Isn’t anyone else angry? Isn’t anyone else flat-out outraged that this is what Egypt has come to? I’ve seen the masses moved into action through our revolutions! I’ve seen their unbreakable, determined spirit marching fearlessly throughout the streets, demanding their inalienable human rights (rights that they may have never experienced, but somehow always knew they were entitled to) from their oppressors. Why is there silence or, at best, a distant murmur when it comes to issues of female justice? Why haven’t we been taking a stand, insisting for laws to be implemented to protect our mothers, our daughters, and our sisters? Where are our religious authorities and why aren’t they actively starting campaigns to end the gender violence so rampant in our society?
I am full of questions. I can’t sleep because of the sheer quantity of unanswered questions, rolling around in my head.
‘Feminists!! You can’t get away from them! What do they want? Why do they always have to go on about how life isn’t fair? Get over it, why don’t you??! Life is hard on everyone, not just you!’
Friends have said that to me. Co-workers too. Family. Acquaintances. People messaging me on the internet who I don’t even know! Other women…They call me a bitch and they don’t mean it as a compliment.

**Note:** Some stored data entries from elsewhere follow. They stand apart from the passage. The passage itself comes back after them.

-- ==== Sys2Proof/Laws/Lanes.lean ====
section
/-! SUPPORT. What the operations of Machine/Lanes.lean keep. -/

set_option linter.unusedTactic false
set_option linter.unreachableTactic false
set_option linter.unusedVariables false

namespace Sys2Proof.Machine

open Sys2Proof

theorem execCreditTimeout_keeps {P : Part → Bool} {s0 : State} (port : Nat) (vl : Nat) (s : State) (h : Parts P [.out, .free, .now, .ft, .regs, .ten, .tra, .mat, .wins, .grps, .xlt, .rte, .lnk, .boot, .pwr, .flt, .evr])
    (hs : Keeps P s0 s) : KeepsR P s0 (execCreditTimeout port vl s) := by
  unfold execCreditTimeout
  repeat' (first
    | with_reducible assumption
    | ((with_reducible apply Parts.mono h); decide)
    | with_reducible apply State.passTo_keeps
    | with_reducible apply State.portBreak_keeps
    | with_reducible apply KeepsR.next
    | with_reducible intro _
    | (extract_lets +onlyGivenNames x0; first
        | ((with_reducible refine (have hx0 : Keeps P s0 x0 := ?_; ?_)); (on_goal 2 => clear_value x0); (on_goal 1 => subst x0))
        | clear_value x0)
    | with_reducible apply KeepsR.ite
    | with_reducible apply Keeps.ite
    | split
    | with_reducible apply Keeps.upd
    | with_reducible apply Fuses.refl
    | ((with_reducible apply Or.inr); with_reducible rfl)
    | ((with_reducible apply Or.inl); exact h _ (by decide)))

theorem execTrainingRetry_keeps {P : Part → Bool} {s0 : State} (port : Nat) (s : State) (h : Parts P [.out, .now, .ft, .regs, .lnk, .pwr])
    (hs : Keeps P s0 s) : KeepsR P s0 (execTrainingRetry port s) := by
  unfold execTrainingRetry
  repeat' (first
    | with_reducible assumption
    | ((with_reducible apply Parts.mono h); decide)
    | with_reducible apply State.passTo_keeps
    | with_reducible apply State.tryTrain_keeps
    | with_reducible apply KeepsR.next
    | with_reducible intro _
    | (extract_lets +onlyGivenNames x0; first
        | ((with_reducible refine (have hx0 : Keeps P s0 x0 := ?_; ?_)); (on_goal 2 => clear_value x0); (on_goal 1 => subst x0))
        | clear_value x0)
    | with_reducible apply KeepsR.ite
    | with_reducible apply Keeps.ite
    | split
    | with_reducible apply Keeps.upd
    | with_reducible apply Fuses.refl
    | ((with_reducible apply Or.inr); with_reducible rfl)
    | ((with_reducible apply Or.inl); exact h _ (by decide))
    | beta_reduce)

theorem execTrainingFail_keeps {P : Part → Bool} {s0 : State} (port : Nat) (s : State) (h : Parts P [.out, .free, .regs, .ten, .tra, .mat, .wins, .grps, .xlt, .rte, .lnk, .boot, .pwr, .flt, .evr])
    (hs : Keeps P s0 s) : KeepsR P s0 (execTrainingFail port s) := by
  unfold execTrainingFail
  repeat' (first
    | with_reducible assumption
    | ((with_reducible apply Parts.mono h); decide)
    | with_reducible apply State.trainingFails_keeps
    | with_reducible apply KeepsR.next
    | with_reducible intro _
    | with_reducible apply KeepsR.ite
    | with_reducible apply Keeps.ite
    | split)

theorem State.linkCtl_keeps {P : Part → Bool} {s0 : State} (s : State) (p : Nat) (val : Word) (h : Parts P [.regs])
    (hs : Keeps P s0 s) : Keeps P s0 (State.linkCtl s p val) := by
  unfold State.linkCtl
  repeat' (first
    | with_reducible assumption
    | ((with_reducible apply Parts.mono h); decide)
    | with_reducible apply State.wrFs_keeps
    | with_reducible intro _
    | split)

theorem execPortEnable_keeps {P : Part → Bool} {s0 : State} (rid : Nat) (port : Nat) (val : Word) (s : State) (h : Parts P [.out, .regs, .lnk, .boot, .flt, .evr])
    (hs : Keeps P s0 s) : KeepsR P s0 (execPortEnable rid port val s) := by
  unfold execPortEnable
  repeat' (first
    | with_reducible assumption
    | ((with_reducible apply Parts.mono h); decide)
    | with_reducible apply State.viaReg_keeps
    | with_reducible apply State.portEnable_keeps
    | with_reducible apply State.portWake_keeps
    | with_reducible apply State.linkCtl_keeps
    | with_reducible apply KeepsR.next
    | with_reducible intro _
    | with_reducible apply KeepsR.ite
    | with_reducible apply Keeps.ite
    | split
    | beta_reduce)

theorem execPortDisable_keeps {P : Part → Bool} {s0 : State} (rid : Nat) (port : Nat) (val : Word) (s : State) (h : Parts P [.out, .free, .regs, .ten, .tra, .mat, .wins, .grps, .xlt, .rte, .lnk, .boot, .pwr, .flt, .evr])
    (hs : Keeps P s0 s) : KeepsR P s0 (execPortDisable rid port val s) := by
  unfold execPortDisable
  repeat' (first
    | with_reducible assumption
    | ((with_reducible apply Parts.mono h); decide)
    | with_reducible apply State.viaReg_keeps
    | with_reducible apply State.portDisable_keeps
    | with_reducible apply State.portWake_keeps
    | with_reducible apply State.linkCtl_keeps
    | with_reducible apply KeepsR.next
    | with_reducible intro _
    | with_reducible apply KeepsR.ite
    | with_reducible apply Keeps.ite
    | split
    | beta_reduce)

theorem execLaneLost_keeps {P : Part → Bool} {s0 : State} (port : Nat) (lanes : BitVec 4) (clockLane : Bool) (s : State) (h : Parts P [.out, .free, .regs, .ten, .tra, .mat, .wins, .grps, .xlt, .rte, .lnk, .boot, .pwr, .flt, .evr])
    (hs : Keeps P s0 s) : KeepsR P s0 (execLaneLost port lanes clockLane s) := by
  unfold execLaneLost
  repeat' (first
    | with_reducible assumption
    | ((with_reducible apply Parts.mono h); decide)
    | with_reducible apply State.wrF_keeps
    | with_reducible apply State.lanesLost_keeps
    | with_reducible apply KeepsR.next
    | with_reducible intro _
    | (extract_lets +onlyGivenNames x0; first
        | ((with_reducible refine (have hx0 : Keeps P s0 x0 := ?_; ?_)); (on_goal 2 => clear_value x0); (on_goal 1 => subst x0))
        | clear_value x0)
    | with_reducible apply KeepsR.ite
    | with_reducible apply Keeps.ite
    | split)

theorem execEiNextReceive_keeps {P : Part → Bool} {s0 : State} (port : Nat) (s : State) (h : Parts P [.out, .free, .regs, .ten, .tra, .mat, .wins, .grps, .xlt, .rte, .lnk, .boot, .pwr, .flt, .evr])
    (hs : Keeps P s0 s) : KeepsR P s0 (execEiNextReceive port s) := by
  unfold execEiNextReceive
  repeat' (first
    | with_reducible assumption
    | ((with_reducible apply Parts.mono h); decide)
    | with_reducible apply State.wrF_keeps
    | with_reducible apply State.lanes_keeps
    | with_reducible apply State.portBreak_keeps
    | with_reducible apply KeepsR.next
    | with_reducible intro _
    | with_reducible apply KeepsR.ite
    | with_reducible apply Keeps.ite
    | split)

theorem execExitSignalDetect_keeps {P : Part → Bool} {s0 : State} (port : Nat) (lanes : BitVec 4) (s : State) (h : Parts P [.out, .regs, .lnk, .boot, .flt, .evr])
    (hs : Keeps P s0 s) : KeepsR P s0 (execExitSignalDetect port lanes s) := by
  unfold execExitSignalDetect
  repeat' (first
    | with_reducible assumption
    | ((with_reducible apply Parts.mono h); decide)
    | with_reducible apply State.lanes_keeps
    | with_reducible apply State.tryTrain_keeps
    | with_reducible apply State.portEnable_keeps
    | with_reducible apply State.portWake_keeps
    | with_reducible apply KeepsR.next
    | with_reducible intro _
    | (extract_lets +onlyGivenNames x0; first
        | ((with_reducible refine (have hx0 : Keeps P s0 x0 := ?_; ?_)); (on_goal 2 => clear_value x0); (on_goal 1 => subst x0))
        | clear_value x0)
    | with_reducible apply KeepsR.ite
    | with_reducible apply Keeps.ite
    | split)

theorem execCrdSequence_keeps {P : Part → Bool} {s0 : State} (port : Nat) (crd vl : List (BitVec 10)) (total : List (List (BitVec 10))) (crc8 : List (BitVec 10)) (s : State) (h : Parts P [.regs, .lnk])
    (hs : Keeps P s0 s) : KeepsR P s0 (execCrdSequence port crd vl total crc8 s) := by
  unfold execCrdSequence
  refine KeepsR.ite (KeepsR.next hs) ?_
  extract_lets ls r errs s1
  have h1 : Keeps P s0 s1 := State.laneErrs_keeps _ _ _ (h.mono (by decide)) (State.rowsIn_keeps _ _ _ (h.mono (by decide)) hs)
  refine KeepsR.ite (KeepsR.next h1) ?_
  split
  · exact KeepsR.next (State.creditTotal_keeps _ _ _ _ (h.mono (by decide)) h1)
  · exact KeepsR.next h1


theorem execSpanSpeedWrite_keeps {P : Part → Bool} {s0 : State} (rid : Nat) (span : Nat) (val : Word) (s : State) (h : Parts P [.regs, .lnk])
    (hs : Keeps P s0 s) : KeepsR P s0 (execSpanSpeedWrite rid span val s) := by
  unfold execSpanSpeedWrite
  repeat' (first
    | with_reducible assumption
    | ((with_reducible apply Parts.mono h); decide)
    | with_reducible apply State.wrFs_keeps
    | with_reducible apply State.viaReg_keeps
    | with_reducible apply State.reqOwn_keeps
    | with_reducible apply KeepsR.next
    | with_reducible intro _
    | (extract_lets +onlyGivenNames x0; first
        | ((with_reducible refine (have hx0 : Keeps P s0 x0 := ?_; ?_)); (on_goal 2 => clear_value x0); (on_goal 1 => subst x0))
        | clear_value x0)
    | with_reducible apply KeepsR.ite
    | with_reducible apply Keeps.ite
    | split
    | beta_reduce)

end Sys2Proof.Machine
end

But I ask again: how can I stay silent? How can I when a 13 year old Egyptian girl called Suhair died during a genital mutilation operation last June? 13 years old is the age of my little sister.
How can I ‘shut up and get on with it’ when a friend of mine often recounts to me that growing up, she had to see her mother get beaten up and insulted repeatedly by her father and that there were times when she herself was kept from going to school so that none of the teachers would see the bruises and belt-marks on her own body.
How can I hold my tongue when I cannot walk down the street without being harassed repeatedly and sometimes even groped? And should I speak out, I am blamed for being ‘provocative’, for walking the way I do, for dressing the way I do, for being ‘too sexual’, and leaving the men NO CHOICE ,apparently, but to harass me.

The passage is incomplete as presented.